Components of a Quartz Movement Watch:

Is the power source of the watch. The battery on a quartz watch will generally last approximately 12 to 24 months before replacement is required. It becomes critical to replace the battery once it stops in order to prevent acid leakage on the intricate parts of the watch which can ultimately damage the watch’s movement.
Integrated Circuit
Transmits the electrical charge between various parts of the quartz movement, much like the gear train on a mechanical watch.
Quartz Crystal
The heart of the movement, it performs the same function as the balance wheel on a mechanical watch. The integrated circuit transmits a constant stream of electricity to the quartz crystal. A piezoelectric effect is produced when this electricity is introduced to the quartz causing it to vibrate at a rate of 32,768 vibrations per second. These vibrations create electrical pulses which are sent to the stepping motor through the integrated circuit.
Stepping Motor
Converts the electrical pulses into mechanical power which moves the hands of the watch. The stepping motor acts similar to a bridge that closes and opens. When the stepping motor is closed it sends every 32,768th electrical pulse it receives from the quartz crystal through the integrated circuit to the dial train which then moves the hands of the watch. When the stepping motor is open no electrical pulse is sent thus the hands of the watch do not move.
Dial Train
Transmits electrical pulses received from the quartz crystal to move the hands of the watch. It functions in the same manner as the dial train found in mechanical movements.

Auto-Quartz Movement

A dual movement watch that contains both movement functions of the automatic movement and the quartz movement. The auto-quartz movement offers a virtually maintenance free timepiece. There is no battery to replace or intricate parts that experience wear. It performs with the accuracy of a quartz movement.

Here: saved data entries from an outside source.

-- ==== Sys2Proof/Tests/Slice0.lean ====
section
/-! SUPPORT. Tests. Expected values come from R60 to R69 (the words), from the vectors of 95_test_vectors.md (V...) and from the
rules named; each is about one decode, one check or one step. Last, a witness for the hypotheses of every statement. -/

namespace Sys2Proof.Tests

open Sys2Proof Sys2Proof.Machine Sys2Proof.Claims

/-! ### WellFormed refuses -/

/-- OP 0x00, 0x07 and 0xFF are not in the table (R62, V2.4-17). -/
theorem test_unknown_op_is_ill_formed :
    (⟨0x00#8, 0#8, 0#16⟩ : Fields).opDefined = false ∧ (⟨0x07#8, 0#8, 0#16⟩ : Fields).wellFormed = false ∧
      (⟨0xFF#8, 0#8, 0#16⟩ : Fields).wellFormed = false := by decide

/-- RSV must be zero (R60, V2.4-17). -/
theorem test_nonzero_rsv_is_ill_formed :
    (⟨0x40#8, 0x01#8, 0#16⟩ : Fields).rsvZero = false ∧ (⟨0x40#8, 0x01#8, 0#16⟩ : Fields).wellFormed = false := by decide

/-- Formats N, I2 and I8 leave bits that must be zero; I16 leaves none (R61, V2.4-3, V2.4-17). -/
theorem test_unused_bits_are_ill_formed :
    (⟨0x10#8, 0#8, 0x0001#16⟩ : Fields).unusedZero = false ∧ (⟨0x02#8, 0#8, 0x0004#16⟩ : Fields).unusedZero = false ∧
      (⟨0x01#8, 0#8, 0x0100#16⟩ : Fields).unusedZero = false ∧ (⟨0x04#8, 0#8, 0xFFFF#16⟩ : Fields).wellFormed = true := by
  decide

/-! ### Decoding: one word a constructor, from R60 to R62 -/

theorem test_decode_config :
    decode 0x01000002#32 = .ok (.cfgRetry 2) ∧ decode 0x02000001#32 = .ok (.cfgPec true false) ∧
      decode 0x02000002#32 = .ok (.cfgPec false true) ∧ decode 0x03000032#32 = .ok (.cfgTmo 50) := by decide

theorem test_decode_operand :
    decode 0x04004000#32 = .ok (.setBase 0x4000) ∧ decode 0x05000030#32 = .ok (.setLen 48) ∧
      decode 0x06000002#32 = .ok (.setIlen 2) := by decide

theorem test_decode_accumulator :
    decode 0x10000000#32 = .ok .pecClr ∧ decode 0x11000044#32 = .ok (.pecUpd 0x44) ∧ decode 0x12000000#32 = .ok .pecAdw ∧
      decode 0x13000000#32 = .ok .pecAdr ∧ decode 0x140000AB#32 = .ok (.pecChk 0xAB) := by decide

theorem test_decode_transfer :
    decode 0x20000000#32 = .ok .xfW ∧ decode 0x21000000#32 = .ok .xfWr ∧ decode 0x30000000#32 = .ok .dfWr ∧
      decode 0x31000000#32 = .ok .dfRd ∧ decode 0x40000000#32 = .ok .abort := by decide

theorem test_decode_rejects_by_name :
    decode 0x40010000#32 = .error (.reservedField 1) ∧ decode 0x00000000#32 = .error (.unknownOp 0) ∧
      decode 0xFF000000#32 = .error (.unknownOp 0xFF) ∧ decode 0x10000001#32 = .error (.unusedOperandBits 1) := by decide

/-- The words as the opcode table numbers their bits, and the same words written by the encoder. -/
theorem test_table_words :
    decodeTableWord 32 0x14000092 = some (.pecChk 0x92) ∧ encode (.cfgPec true true) = 0x02000003#32 ∧
      encode (.setLen 0xFFFF) = 0x0500FFFF#32 ∧ decodeTableWord 32 0x01000100 = none := by decide
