-- ==== Sys2Proof/Word.lean ====
section
/-! DEFINITION. The words and register numbers of the Tirham architecture (R3, R47). -/

namespace Sys2Proof

/-- One byte. -/
abbrev Byte := BitVec 8
/-- One 64-bit scalar register, address or doubleword. -/
abbrev Word := BitVec 64
/-- A scalar register number, x0 to x31 (R47). -/
abbrev XReg := Fin 32
/-- A mask register number, m0 to m15 (R47). -/
abbrev MReg := Fin 16
/-- A vector register number, v0 to v63 (R47). -/
abbrev VReg := Fin 64

/-- `true` as one, `false` as zero. -/
def bit01 (b : Bool) : Nat := if b then 1 else 0

end Sys2Proof
end

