-- ==== Sys2Proof/Syntax.lean ====
section
/-! DEFINITION. The instructions and events of the opcode table as syntax (R37 to R66; spec/opcode_table.json).
One constructor of `Instr` per row: the encoded instructions first met in the encoding tables, and the rows
that are events of the machine, which no instruction word decodes to. -/

namespace Sys2Proof

/-- A hart of the package: core number times four plus hart number, the value of HARTID [9:0] (R7, R278). -/
abbrev HartId := Fin 1024
/-- A core of the package: die times 64 plus core number (R7). -/
abbrev CoreId := Fin 256

/-- TVAL [19:16] of cause 0x01 (R56). -/
inductive IllegalReason where
  | noHeads | headerBits | gapWord | overflow | major | tailLength | function | reserved | register | range | csr
deriving DecidableEq, Repr

/-- The reason code of R56. -/
def IllegalReason.code : IllegalReason → Nat
  | .noHeads => 1 | .headerBits => 2 | .gapWord => 3 | .overflow => 4 | .major => 5 | .tailLength => 6
  | .function => 7 | .reserved => 8 | .register => 9 | .range => 10 | .csr => 11

/-- A memory scope (R5). -/
inductive Scope where
  | h | c | d | p | s
deriving DecidableEq, Repr

/-- The code of a `Scope`. -/
def Scope.code : Scope → Nat
  | .h => 0
  | .c => 1
  | .d => 2
  | .p => 3
  | .s => 4

/-- An element width code (R119). -/
inductive Width where
  | w8 | w16 | w32 | w64
deriving DecidableEq, Repr

/-- The code of a `Width`. -/
def Width.code : Width → Nat
  | .w8 => 0
  | .w16 => 1
  | .w32 => 2
  | .w64 => 3

/-- The `Width` of a 2-bit code. -/
def Width.ofCode : Nat → Width
  | 0 => .w8
  | 1 => .w16
  | 2 => .w32
  | _ => .w64

/-- Bits of an element width. -/
def Width.bits : Width → Nat
  | .w8 => 8
  | .w16 => 16
  | .w32 => 32
  | .w64 => 64

/-- Bytes of an element width. -/
def Width.bytes (w : Width) : Nat := w.bits / 8

/-- A floating format code of the vector families (R124). -/
inductive FFmt where
  | f32 | f64 | f16 | bf16
deriving DecidableEq, Repr

/-- The code of a `FFmt`. -/
def FFmt.code : FFmt → Nat
  | .f32 => 0
  | .f64 => 1
  | .f16 => 2
  | .bf16 => 3

/-- The `FFmt` of a 2-bit code. -/
def FFmt.ofCode : Nat → FFmt
  | 0 => .f32
  | 1 => .f64
  | 2 => .f16
  | _ => .bf16

/-- A rounding mode (R74). -/
inductive Rounding where
  | rne | rtz | rdn | rup
deriving DecidableEq, Repr

/-- The code of a `Rounding`. -/
def Rounding.code : Rounding → Nat
  | .rne => 0
  | .rtz => 1
  | .rdn => 2
  | .rup => 3

/-- The `Rounding` of a 2-bit code. -/
def Rounding.ofCode : Nat → Rounding
  | 0 => .rne
  | 1 => .rtz
  | 2 => .rdn
  | _ => .rup

/-- An access size code (R248). -/
inductive MemSize where
  | b1 | b2 | b4 | b8
deriving DecidableEq, Repr

/-- The code of a `MemSize`. -/
def MemSize.code : MemSize → Nat
  | .b1 => 0
  | .b2 => 1
  | .b4 => 2
  | .b8 => 3

/-- The `MemSize` of a 2-bit code. -/
def MemSize.ofCode : Nat → MemSize
  | 0 => .b1
  | 1 => .b2
  | 2 => .b4
  | _ => .b8

/-- Bytes of an access size. -/
def MemSize.bytes : MemSize → Nat
  | .b1 => 1
  | .b2 => 2
  | .b4 => 4
  | .b8 => 8

/-- The order field of an atomic (R247). -/
inductive MemOrder where
  | relaxed | aq | rl | ar
deriving DecidableEq, Repr

/-- The code of a `MemOrder`. -/
def MemOrder.code : MemOrder → Nat
  | .relaxed => 0
  | .aq => 1
  | .rl => 2
  | .ar => 3

/-- The `MemOrder` of a 2-bit code. -/
def MemOrder.ofCode : Nat → MemOrder
  | 0 => .relaxed
  | 1 => .aq
  | 2 => .rl
  | _ => .ar

/-- The condition of WAITM (R255). -/
inductive WaitCond where
  | eq | ne | geu | ltu
deriving DecidableEq, Repr

/-- The code of a `WaitCond`. -/
def WaitCond.code : WaitCond → Nat
  | .eq => 0
  | .ne => 1
  | .geu => 2
  | .ltu => 3

/-- The `WaitCond` of a 2-bit code. -/
def WaitCond.ofCode : Nat → WaitCond
  | 0 => .eq
  | 1 => .ne
  | 2 => .geu
  | _ => .ltu

/-- The axis of a reduction or scan (R147). -/
inductive Axis where
  | row | all
deriving DecidableEq, Repr

/-- The code of a `Axis`. -/
def Axis.code : Axis → Nat
  | .row => 0
  | .all => 1

/-- The `Axis` of a 1-bit code. -/
def Axis.ofCode : Nat → Axis
  | 0 => .row
  | _ => .all

/-- A value format of VTOPK and VSET (R158, R163). -/
inductive ValFmt where
  | f32 | f64 | f16 | bf16 | i32
deriving DecidableEq, Repr

/-- The code of a `ValFmt`. -/
def ValFmt.code : ValFmt → Nat
  | .f32 => 0
  | .f64 => 1
  | .f16 => 2
  | .bf16 => 3
  | .i32 => 4

/-- The second operand of an elementwise instruction: a vector register, or a scalar when SX = 1 (R122). -/
inductive VX where
  | v (r : VReg)
  | x (r : XReg)
deriving DecidableEq, Repr

/-- The designator of a `VX`. -/
def VX.code : VX → Nat
  | .v r => 64 + r.val
  | .x r => r.val

/-- The SX bit of a `VX`. -/
def VX.sx : VX → Nat
  | .v _ => 0
  | .x _ => 1

/-- A record of the exchange (R280); `kind` is KIND, with 0 DATA and 3 ORDER the two kinds that carry data. -/
structure XRecord where
  key : BitVec 32
  sender : BitVec 24
  kind : BitVec 4
  mc : Bool
  cmb : Bool
  seq : BitVec 32
  group : BitVec 8
  payload : List (BitVec 32)
  flags : BitVec 5
deriving DecidableEq, Repr

/-- What a recheck or reroll run delivered in place of what the primary run delivered (R202, R203): elements of destination
registers by tile position, mask bits, the scalar result, the gathered flags, the count and the VSTAT fields. -/
structure RunDiff where
  elems : List (VReg × Nat × Nat)
  mask : List (Nat × Bool)
  scalar : Option (BitVec 64)
  fflags : Option (BitVec 5)
  count : Option Nat
  order : Option (Option (Bool × Nat))
deriving DecidableEq, Repr

/-- What the two further runs of a rechecked entry delivered (R203). -/
structure Reruns where
  recheck : RunDiff
  reroll : RunDiff
deriving DecidableEq, Repr

/-- A test kernel as firmware loads it: its image, and the address of its first line (R215). -/
structure TestImage where
  bytes : List Byte
  entry : BitVec 64
deriving DecidableEq, Repr

/-- A boot stage as it is loaded: its image and its signature (R367). -/
structure BootStage where
  image : List Byte
  signature : List Byte
deriving DecidableEq, Repr

/-- What a reset finds: the energy of the reserve that a cold boot measures, and the boot stages (R367, R393). -/
structure BootLoad where
  energyMj : Nat
  stages : List BootStage
deriving DecidableEq, Repr

/-- What a remote access asks for (R356). -/
inductive RemoteOp where
  | load (size : MemSize)
  | store (bytes : List Byte)
  | atomic (op : Fin 9) (dbl : Bool) (operand : BitVec 64)
deriving DecidableEq, Repr

/-- A remote access entering the package: requester and local address (R356, R360). -/
structure RemoteReq where
  pkg : BitVec 17
  core : BitVec 8
  ctx : BitVec 16
  addr : Nat
  op : RemoteOp
deriving DecidableEq, Repr

/-- The debug states (R365). -/
inductive DebugState where
  | none | observe | invasive
deriving DecidableEq, Repr

/-- A word of a hart, or of its core, that no CSR and no register number names (R106, R166, R258, R265, R272, R321), as a debugger
reaches it: an entry of the call stack or their number; word `w` of a stream slot, plane `plane` of a chunk map, word `w` of a
weight slot, a byte of its values or scales, a position of its mask; an entry of a queue or their number; a gate (log entry 66). -/
inductive DebugPlace where
  | callEntry (i : Fin 32)
  | callCount
  | streamWord (slot : Fin 4) (w : Fin 8)
  | mapPlane (map : Fin 64) (plane : Fin 4)
  | weightWord (slot : Fin 2) (w : Fin 3)
  | weightByte (slot : Fin 2) (scale : Bool) (i : Nat)
  | weightMask (slot : Fin 2) (p : Nat)
  | queueCount (q : Fin 64)
  | queueWord (q : Fin 64) (i : Nat) (second : Bool)
  | gate (g : Fin 2048)
deriving DecidableEq, Repr

/-- What the management controller does to a hart for debug (R365): in INVASIVE it halts and steps, and it reads and
writes any register and memory; in OBSERVE it reads CSRs. -/
inductive DebugAction where
  | halt | step | release
  | readCsr (n : Fin 4096)
  | writeCsr (n : Fin 4096) (v : Word)
  | readScalar (r : XReg)
  | writeScalar (r : XReg) (v : Word)
  | readPc
  | writePc (v : Word)
  | readVector (r : VReg) (w : Width) (row el : Nat)
  | writeVector (r : VReg) (w : Width) (row el : Nat) (v : Word)
  | readMask (m : MReg) (p : Nat)
  | writeMask (m : MReg) (p : Nat) (b : Bool)
  | readPlace (p : DebugPlace)
  | writePlace (p : DebugPlace) (v : Word)
  | readMemory (pa size : Nat)
  | writeMemory (pa : Nat) (bytes : List Byte)
deriving DecidableEq, Repr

Components of the Movement:

The auto-quartz movement joins parts of mechanical and quartz watches: the rotor, integrated circuit, stepping motor, dial train, with one additional component, the capacitor.

Reserves electrical energy produced by winding the crown through the movement of the rotor. The capacitor in terms of similarity is comparable to the function of the mainspring. The capacitor generates enough energy to run fully charged up to three days of wear upon winding the crown approximately 25 times or shaking it 10 times.